Tra i mesi di gennaio e luglio del 1938 Elsa Morante scrive e riunisce una serie di lettere mai spedite in una raccolta a cui dà il titolo di Lettere ad Antonio. Il materiale autobiografico presenta tutti gli attributi del genere epistolare ma il destinatario è assolutamente illusorio e – come indica Alba Andreini nell’introduzione al testo pubblicato da Einaudi – Antonio non è altro che una finzione, un alter ego della stessa Morante, che cerca, invece, il suo interlocutore nello spazio bianco della pagina. Ricorrere a una scrittura privata, pertanto, per descriversi ed esaltarsi – come si legge ancora nell’introduzione al volume.

Si sviluppa proprio a partire da questo materiale letterario, studiato e approfondito da Tatjana Motta, che ha curato il lavoro sulla drammaturgia, lo spettacolo, ancora in forma di studio, 12 stanze per Elsa Morante, realizzato a Bologna da Michele Di Giacomo alla regia e in scena insieme a Tamara Balducci all’interno della programmazione di LUCY Festival. Linguaggi della scena technologically oriented. Una ricerca sul palco che dà piena cittadinanza a un teatro in assoluto movimento o meglio in cammino, uno svolgersi costruito per interruzioni, brevissimi quadri, singhiozzi e ovali di luce che inquadrano attraverso dei primissimi piani, quasi cinematografici, i volti dei due interpreti. Uno studio che sembra quasi mimare il percorso che vive Elsa Morante ai suoi esordi in campo letterario. Ed è la stessa Tatjana Motta a parlarcene, durante gli applausi alla fine dello spettacolo, indicandoci un’autrice appena diciottenne che combatte per mantenersi e vivere di scrittura, muovendosi in incognito, senza dimora e sfrattata finché la sua lotta non la porterà alla stesura del primo romanzo, Menzogna e sortilegio.

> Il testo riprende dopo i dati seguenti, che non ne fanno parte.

/-! ## Occurrences -/


@[simp] theorem Dev.raiseSev_mem (d : Dev) (b x : Nat) (v : Option Nat) (o w : Nat) : (d.raiseSev b x v o w).mem = d.mem := rfl
@[simp] theorem Dev.raiseSev_perf (d : Dev) (b x : Nat) (v : Option Nat) (o w : Nat) : (d.raiseSev b x v o w).perf = d.perf := rfl
@[simp] theorem Dev.raiseSev_time (d : Dev) (b x : Nat) (v : Option Nat) (o w : Nat) : (d.raiseSev b x v o w).time = d.time := rfl
@[simp] theorem Dev.raiseSev_pick (d : Dev) (b x : Nat) (v : Option Nat) (o w : Nat) : (d.raiseSev b x v o w).pick = d.pick := rfl
@[simp] theorem Dev.raiseSev_cheda (d : Dev) (b x : Nat) (v : Option Nat) (o w : Nat) : (d.raiseSev b x v o w).cheda = d.cheda := rfl
@[simp] theorem Dev.raiseSev_reed (d : Dev) (b x : Nat) (v : Option Nat) (o w : Nat) : (d.raiseSev b x v o w).reed = d.reed := rfl
@[simp] theorem Dev.raiseSev_loam (d : Dev) (b x : Nat) (v : Option Nat) (o w : Nat) : (d.raiseSev b x v o w).loam = d.loam := rfl
@[simp] theorem Dev.raiseSev_draft (d : Dev) (b x : Nat) (v : Option Nat) (o w : Nat) : (d.raiseSev b x v o w).draft = d.draft := rfl
@[simp] theorem Dev.raiseSev_loop (d : Dev) (b x : Nat) (v : Option Nat) (o w : Nat) : (d.raiseSev b x v o w).loop = d.loop := rfl
@[simp] theorem Dev.raiseSev_trd (d : Dev) (b x : Nat) (v : Option Nat) (o w : Nat) : (d.raiseSev b x v o w).trd = d.trd := rfl
@[simp] theorem Dev.raiseSev_cell (d : Dev) (b x : Nat) (v : Option Nat) (o w : Nat) : (d.raiseSev b x v o w).cell = d.cell := rfl
@[simp] theorem Dev.raiseSev_cal (d : Dev) (b x : Nat) (v : Option Nat) (o w : Nat) : (d.raiseSev b x v o w).cal = d.cal := rfl
@[simp] theorem Dev.raiseSev_cir (d : Dev) (b x : Nat) (v : Option Nat) (o w : Nat) : (d.raiseSev b x v o w).cir = d.cir := rfl
@[simp] theorem Dev.raiseSev_tilth (d : Dev) (b x : Nat) (v : Option Nat) (o w : Nat) : (d.raiseSev b x v o w).tilth = d.tilth := rfl
@[simp] theorem Dev.raiseSev_weft (d : Dev) (b x : Nat) (v : Option Nat) (o w : Nat) : (d.raiseSev b x v o w).weft = d.weft := rfl
@[simp] theorem Dev.raiseSev_slv (d : Dev) (b x : Nat) (v : Option Nat) (o w : Nat) : (d.raiseSev b x v o w).slv = d.slv := rfl
@[simp] theorem Dev.raiseSev_free (d : Dev) (b x : Nat) (v : Option Nat) (o w : Nat) : (d.raiseSev b x v o w).free = d.free := rfl
@[simp] theorem Dev.raiseSev_nv (d : Dev) (b x : Nat) (v : Option Nat) (o w : Nat) : (d.raiseSev b x v o w).nv = d.nv := rfl
@[simp] theorem Dev.raiseSev_marl (d : Dev) (b x : Nat) (v : Option Nat) (o w : Nat) : (d.raiseSev b x v o w).marl = d.marl := rfl
@[simp] theorem Dev.raiseSev_sched (d : Dev) (b x : Nat) (v : Option Nat) (o w : Nat) : (d.raiseSev b x v o w).sched = d.sched := rfl
@[simp] theorem Dev.raiseSev_boot (d : Dev) (b x : Nat) (v : Option Nat) (o w : Nat) : (d.raiseSev b x v o w).boot = d.boot := rfl
@[simp] theorem Dev.raiseSev_net (d : Dev) (b x : Nat) (v : Option Nat) (o w : Nat) : (d.raiseSev b x v o w).net = d.net := rfl
@[simp] theorem Dev.raiseSev_teth (d : Dev) (b x : Nat) (v : Option Nat) (o w : Nat) : (d.raiseSev b x v o w).teth = d.teth := rfl
@[simp] theorem Dev.raiseSev_pol (d : Dev) (b x : Nat) (v : Option Nat) (o w : Nat) : (d.raiseSev b x v o w).pol = d.pol := rfl
@[simp] theorem Dev.raiseSev_sieve (d : Dev) (b x : Nat) (v : Option Nat) (o w : Nat) : (d.raiseSev b x v o w).sieve = d.sieve := rfl
@[simp] theorem Dev.raiseSev_dac (d : Dev) (b x : Nat) (v : Option Nat) (o w : Nat) : (d.raiseSev b x v o w).dac = d.dac := rfl
@[simp] theorem Dev.raiseSev_therm (d : Dev) (b x : Nat) (v : Option Nat) (o w : Nat) : (d.raiseSev b x v o w).therm = d.therm := rfl
@[simp] theorem Dev.raiseSev_silt (d : Dev) (b x : Nat) (v : Option Nat) (o w : Nat) : (d.raiseSev b x v o w).silt = d.silt := rfl
@[simp] theorem Dev.raiseSev_sup (d : Dev) (b x : Nat) (v : Option Nat) (o w : Nat) : (d.raiseSev b x v o w).sup = d.sup := rfl
@[simp] theorem Dev.raiseSev_regs (d : Dev) (b x : Nat) (v : Option Nat) (o w : Nat) : (d.raiseSev b x v o w).regs = d.regs := rfl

Via Margutta 61, l’appartamento di Bragaglia, via Sgambati 9 e ancora altre pensioni vanno a comporre sulla scena un percorso a tappe sbriciolato e senza un centro, laddove seguiamo Elsa Morante, interpretata da Tamara Balducci, da una camera all’altra. Non sono altro che stanze immense, in cui l’autrice è pronta a incontrare le sue storie, sale-lacerti, in cui si intersecano due piani, uno mentale e uno profondamente istintuale e violento, oppure spazi che si attivano e si spalancano ai nostri occhi tra sonno e veglia oppure perché è l’ora di un altro trasloco o ancora a causa di un brutto sogno.

(foto di LUMI)

E all’inizio del lavoro lo stesso Marco Antonio Bazzocchi, critico letterario, saggista e docente universitario, chiamato a spalancare, in video, le porte della prima stanza e invitato a tracciare un profilo di quest’autrice, riferendosi ai suoi libri, allude a una scrittura senza un centro, esuberante e anomala.

Un avvicinamento verso questa scrittrice romana forse è possibile se percorso attraverso la scelta di un testo privato, meno conosciuto rispetto ai romanzi e dalla forte matrice autobiografica: un documento, infatti, che è in fondo più un colloquio della Morante con se stessa. Una scelta a teatro obliqua, di parte e che, in fondo, fa meno rumore ma che, di certo, può aprire gli studi successivi di questo lavoro a inedite possibilità e ricerche. Così la scena può rischiare un avvicinamento, un approssimarsi lento o un inseguimento in progress, pari a una ricerca d’archivio, dando vita quasi a un magazzino-Morante, in cui accanto al mondo interiore dell’autrice può subentrare l’indagine in vitro del gruppo di lavoro stesso, ricorrendo a materiali d’archivio, ad altrettante testimonianze di studiosi contemporanei, a pagine di diario, a filmati, all’uso di installazioni o alle stesse voci degli interpreti protagonisti di quest’indagine, sovrapponendo a una biografia altre due vite, altre due esperienze. Dalla scena potrà emergere, allora, un materiale confuso e sparpagliato ma profondamente vivo, donandoci un formato per la scena che va avanti per deviazioni, cambi di rotta, indizi e nuovi stimoli e prove che dilatano un discorso sul potere della scrittura e sulla relazione tra il secolo scorso e il presente.